== Information supplied ==
/-- R40 to R45: what decodes is well formed, an edge's word is the encoding of the edge, and any other word differs from
the encoding of its event only in the ignored payload. -/
def Obligations.EncodeOfDecodeIsTheWord : Prop :=
  ∀ (n : Nat) (w : EventWordAt n) (i : Instr), decodeAt n w = .event i →
    i.wellFormedAt n = true ∧ kindOf n (encodeAt n i) = kindOf n w
    ∧ (i.isEdge = true → encodeAt n i = w) ∧ (i.isEdge = false → payloadOf n (encodeAt n i) = 0)

/-- R43: for INIT, CLEAR and READ the block behaves the same for every payload value, and the encoder writes 0. The number
of a word is its kind times 2^DUR_W plus its payload (R40). -/
def Obligations.PayloadOfANonEdgeIsIgnored : Prop :=
  (∀ (s : State) (k p q : Nat) (rest : List Input), k = 2 ∨ k = 3 ∨ k = 4 →
    p < 2 ^ s.build.durW → q < 2 ^ s.build.durW →
    step { s with inputs := .event (k * 2 ^ s.build.durW + p) :: rest } =
      step { s with inputs := .event (k * 2 ^ s.build.durW + q) :: rest })
  ∧ ∀ (n : Nat) (i : Instr), i.isEdge = false → encodePort n i % 2 ^ n = 0

/-- R44, R83: a word of a reserved kind is refused by name, and the refusal stands for the rest of the run. -/
def Obligations.ReservedKindEndsTheRun : Prop :=
  ∀ (s : State) (k p : Nat) (rest : List Input) (n : Nat), k = 5 ∨ k = 6 ∨ k = 7 → p < 2 ^ s.build.durW →
    s.inputs = .event (k * 2 ^ s.build.durW + p) :: rest →
    step s = .refused (.reservedKind (BitVec.ofNat 3 k))
    ∧ run (n + 1) s = .refused (.reservedKind (BitVec.ofNat 3 k))

/-! ## The step -/

/-- R8, R34: when the word at the head of the queue decodes to an event, the step is that event's meaning, on the state
with the word taken from the queue. -/
def Obligations.StepRunsTheDecodedEvent : Prop :=
  ∀ (s : State) (w : EventWordAt s.build.durW) (rest : List Input) (i : Instr),
    s.inputs = .event w.toNat :: rest → decodeAt s.build.durW w = .event i →
    step s = exec i { s with inputs := rest }

/-- R102, R114: with no event the block holds its state, and goes on as soon as one arrives. That a step with no input
answers the same state is the model's choice, notes/assumptions/8.md. -/
def Obligations.NoInputHoldsTheState : Prop :=
  ∀ (s : State) (n : Nat), s.inputs = [] → run n s = .next s

/-- R121: a reset input has exactly the effect of INIT, and after INIT every register has the value of the table. -/
def Obligations.ResetInputIsInit : Prop :=
  (∀ (s : State) (rest : List Input), s.inputs = .reset :: rest → step s = exec .init { s with inputs := rest })
  ∧ ∀ s : State, ∃ t, exec .init s = .next t
      ∧ t.decoderState = .awaitingHeaderMark ∧ decoderStateCode t.decoderState = 0b00#2
      ∧ t.rawFrame = 0x00000000#32 ∧ t.bitCounter = 0#6
      ∧ t.decodedCommand = 0x00#8 ∧ t.readyFlag = false ∧ t.armed = true ∧ t.durCount = 0

/-- R121's table, and R5's default constants, at reset. -/
def Obligations.ResetGivesTheTable : Prop :=
  State.reset.decoderState = .awaitingHeaderMark ∧ State.reset.rawFrame = 0x00000000#32
  ∧ State.reset.bitCounter = 0#6 ∧ State.reset.decodedCommand = 0x00#8 ∧ State.reset.readyFlag = false
  ∧ State.reset.armed = true ∧ State.reset.durCount = 0
  ∧ State.reset.build.HasDefaultWindows ∧ State.reset.build.durW = 16 ∧ State.reset.build.tickUs = 1

/-- R120, R121: power-on leaves Armed = 0 and fixes no other register, and INIT brings every register to its reset value
whatever power-on left. -/
def Obligations.InitAfterPowerOnGivesTheResetRegisters : Prop :=
  ∀ (s : State) (rest : List Input), s.inputs = .powerOn :: rest →
    ∃ t, step s = .next t ∧ t.armed = false ∧ t.inputs = rest ∧ t.outputs = s.outputs ∧ t.build = s.build
      ∧ ∃ u, exec .init t = .next u ∧ u.decoderView = State.reset.decoderView
          ∧ u.readyFlag = State.reset.readyFlag ∧ u.inputs = rest ∧ u.outputs = s.outputs ∧ u.build = s.build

== Task item ==
What you return must be an exact retyping of the lines above starting at the line with "i.wellFormedAt n = true" and ending at the line with "n i % 2 ^ n = 0", and nothing besides.

== Reply ==
    i.wellFormedAt n = true ∧ kindOf n (encodeAt n i) = kindOf n w
    ∧ (i.isEdge = true → encodeAt n i = w) ∧ (i.isEdge = false → payloadOf n (encodeAt n i) = 0)

/-- R43: for INIT, CLEAR and READ the block behaves the same for every payload value, and the encoder writes 0. The number
of a word is its kind times 2^DUR_W plus its payload (R40). -/
def Obligations.PayloadOfANonEdgeIsIgnored : Prop :=
  (∀ (s : State) (k p q : Nat) (rest : List Input), k = 2 ∨ k = 3 ∨ k = 4 →
    p < 2 ^ s.build.durW → q < 2 ^ s.build.durW →
    step { s with inputs := .event (k * 2 ^ s.build.durW + p) :: rest } =
      step { s with inputs := .event (k * 2 ^ s.build.durW + q) :: rest })
  ∧ ∀ (n : Nat) (i : Instr), i.isEdge = false → encodePort n i % 2 ^ n = 0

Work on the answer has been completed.